_WHAT YOU WILL DO_. For the records that follow, please set down exactly the lines between the one holding "be : BitVec 4" and the one holding "second (R518). -/", inclusive, and only those.

_TASK DATA_.
-- ==== Sys2Proof/Syntax.lean ====
section
/-! DEFINITION. The commands that the module takes from outside or performs in itself, one
constructor for each row of the table, with what they carry. -/

namespace Sys2Proof

/-- A parallel fetch of a MAC-class word (R74, R119): the G register and the pointer. -/
structure Fetch where
  rd : BitVec 4
  p : BitVec 2
  deriving DecidableEq, Repr
/-- How a frame reaches a MAC under clause 99 (R334, R335): whole, as the first, a
middle or the last fragment of a preempted frame, as a fragment with a sequence or
mCRC error, as a verify or respond frame, or cut off by the clearing of EN (R321). -/
inductive MPacket where
  | whole | first | mid | last | bad | verify | respond | cut
  deriving DecidableEq, Repr
/-- What identification finds at a flash target (R412, R413): whether the CRC of its parameter page
is good, its page in KiB of data and spare bytes, partial programs per page, pages per block,
blocks, the highest NV-DDR2 mode, and the blocks that carry a factory mark (R419). -/
structure NandTarget where
  crcOk : Bool
  pageKib : Nat
  spare : Nat
  mode : Nat
  nop : Nat
  ppb : Nat
  blocks : Nat
  marked : List Nat
  deriving DecidableEq, Repr

/-- A sector that does not read clean: its block, page and number, the bits corrected, and the
read-retry level at which it reads: 0 for the first read; 16 and above for one that reads at no level. -/
structure ReadFault where
  block : Nat
  page : Nat
  sector : Nat
  bits : Nat
  level : Nat
  deriving DecidableEq, Repr

/-- What the meter's crystal does: its deviation in ppb before TC, and the die temperature in °C (R392). -/
structure Crystal where
  ppb : Int
  temp : Int
  deriving DecidableEq, Repr

/-- What the flash does while the controller works: a target that times out, blocks whose
erase fails, blocks in which a program fails, and sectors that do not read clean. -/
structure FlashWorld where
  timeout : Bool
  eraseFails : List Nat
  progFails : List Nat
  faults : List ReadFault
  deriving DecidableEq, Repr

/-- A read that host software makes of the endpoint outside BAR0 and BAR2: what configuration space says of
the function (R472, R473), or bytes of BAR4 (R484). -/
inductive PcieRead where
  | ident | classCode | serial | sizes | barTypes
  | bar4 (o n : Nat)
  deriving DecidableEq, Repr

/-- What host software sets in the endpoint's configuration space and, through BAR4, in the MSI-X
table (R472, R473, R477): the bits, D3hot in place of D0, words of the table by number, and a read it
makes then. -/
structure PcieCfg where
  memEn : Bool
  busMaster : Bool
  msixEn : Bool
  funMask : Bool
  d3 : Bool
  table : List (Nat × BitVec 32)
  read : Option PcieRead
  deriving DecidableEq, Repr

/-- A 32-bit read of a register: by the host through BAR0 or else by a supervisor, the byte enables of the
DW (R474), and the CSR offset. -/
structure RegRead where
  host : Bool
  be : BitVec 4
  o : Nat
  deriving DecidableEq, Repr

/-- IMG_END: its wLength (R488), and what the flash does when the Boot ROM places the image. -/
structure ImgEnd where
  len : Nat
  flash : FlashWorld
  deriving DecidableEq, Repr

/-- A heartwood bank, by group and number, with the corrections it took within the last second (R518). -/
structure BankHot where
  group : Nat
  bank : Nat
  corrections : Nat
  deriving DecidableEq, Repr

_EXERCISE ANSWER_.
  be : BitVec 4
  o : Nat
  deriving DecidableEq, Repr

/-- IMG_END: its wLength (R488), and what the flash does when the Boot ROM places the image. -/
structure ImgEnd where
  len : Nat
  flash : FlashWorld
  deriving DecidableEq, Repr

/-- A heartwood bank, by group and number, with the corrections it took within the last second (R518). -/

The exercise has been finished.